Exercise description:
Search the data for "that" and copy every matching line.

Data extract:
----------

/-- A word is unrecognized exactly when it selects no row. -/
theorem decodeWord_eq_none_iff (w : Word) : decodeWord w = none ↔ ∀ r ∈ opcodeTable, ¬ r.selectedBy w := by
  constructor
  · exact fun h r hr hs => decodeWord_ne_none_of_selectedBy w r hr hs h
  · intro h
    cases hw : decodeWord w with
    | none => rfl
    | some i =>
      obtain ⟨r, hrow, hs⟩ := row_selectedBy_of_decodeWord hw
      exact absurd hs (h r (List.mem_of_getElem? hrow))

/-- Two rows that one word selects agree on every bit that both masks keep. -/
theorem pattern_and_mask_of_selectedBy {q r : OpcodeRow} {w : Word} (hq : q.selectedBy w) (hr : r.selectedBy w) :
    q.pattern &&& r.mask = r.pattern &&& q.mask := by
  rw [← hq, ← hr]
  ac_rfl

/-- No two rows of the map agree so. -/
theorem opcodeTable_disjoint : ∀ j k : Fin 34,
    opcodeTable[j.val].pattern &&& opcodeTable[k.val].mask = opcodeTable[k.val].pattern &&& opcodeTable[j.val].mask →
      j = k := by
  decide

/-- Settles O3: a recognized word is its instruction's encoding, which selects the row; the rows are disjoint because no two
agree on the bits that both masks keep. -/
theorem decodeFollowsTheOpcodeMap : Obligations.DecodeFollowsTheOpcodeMap := by
  intro w
  refine ⟨fun i h => row_selectedBy_of_decodeWord h, decodeWord_eq_none_iff w, rfl, fun j k q r hq hr hqw hrw => ?_⟩
  obtain ⟨hj, rfl⟩ := List.getElem?_eq_some_iff.1 hq
  obtain ⟨hk, rfl⟩ := List.getElem?_eq_some_iff.1 hr
  exact congrArg Fin.val (opcodeTable_disjoint ⟨j, hj⟩ ⟨k, hk⟩ (pattern_and_mask_of_selectedBy hqw hrw))

/-- Settles O5, by evaluating the decoder on the seven words. -/
theorem wordsFromTheSpecDecode : Obligations.WordsFromTheSpecDecode := by
  unfold Obligations.WordsFromTheSpecDecode
  decide

end Sys2Proof
end

section
/-! The step cycle (40_execution_cycle.md; 60_exceptions.md section 1; 70_reset_and_hazards.md section 4): what a step
answers, its redraw result, the exception it takes, and the parked states. -/

namespace Sys2Proof.Machine

/-! ## Every step answers a next state -/

/-- Only a transfer through I and a key test can raise, and a raise is committed as a next state. -/
theorem exec_total (i : Instr) (s : State) : ∃ t, exec i s = .next t := by
  cases i with
  | drw | ldRegs | ldB | stRegs | skp | sknp => exact commit_total s _
  | _ => exact ⟨_, rfl⟩

theorem step_total (s : State) : ∃ t, step s = .next t := by
  rcases step_cases s with ⟨-, hs⟩ | ⟨-, e, -, hs⟩ | ⟨-, bytes, why, -, -, hs⟩ | ⟨-, bytes, i, rest, -, -, hs⟩
  · exact ⟨_, hs⟩
  · exact ⟨_, hs⟩
  · exact ⟨_, hs⟩
  · exact hs ▸ exec_total i s

/-- Settles O9. -/
theorem everyStepAnswersNext : Obligations.EveryStepAnswersNext := ⟨step_total, exec_total⟩

/-! ## What a step fetches and runs -/

/-- A pc where `withFetchWord` places a word is one a fetch can be made at. -/
theorem fetchablePc_fetchable (s : State) : s.cfg.oorPolicy = .wrap ∨ s.fetchablePc.toNat + 1 < memSize := by
  cases hp : s.cfg.oorPolicy with
  | wrap => exact .inl rfl
  | fault =>
    refine .inr ?_
    unfold State.fetchablePc
    split
    · decide
    · rename_i h
      exact Nat.lt_of_not_le fun hle => h ⟨hp, hle⟩

/-- The state `withFetchWord` makes fetches the word's two bytes. -/
theorem fetchBytes_withFetchWord (s : State) (nbits w : Nat) :
    (s.withFetchWord nbits w).fetchBytes = .ok (bytesOfWord (tableWord nbits w)) := by
  have hpc : (s.withFetchWord nbits w).pc = s.fetchablePc := rfl
  have hcfg : (s.withFetchWord nbits w).cfg = s.cfg := rfl
  have hne : s.fetchablePc.toNat % memSize ≠ (s.fetchablePc.toNat + 1) % memSize := by
    simp only [memSize]
    omega
  have hread : s.cfg.oorPolicy = .wrap ∨ s.fetchablePc.toNat + 2 ≤ memSize := fetchablePc_fetchable s
  rw [State.fetchBytes, readBytes_ok _ _ _ _ (by rwa [hpc, hcfg])]
  simp [State.withFetchWord, byteAt_setByte, List.range_succ, hne, bytesOfWord]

----------

Expected answer:
/-- Two rows that one word selects agree on every bit that both masks keep. -/
agree on the bits that both masks keep. -/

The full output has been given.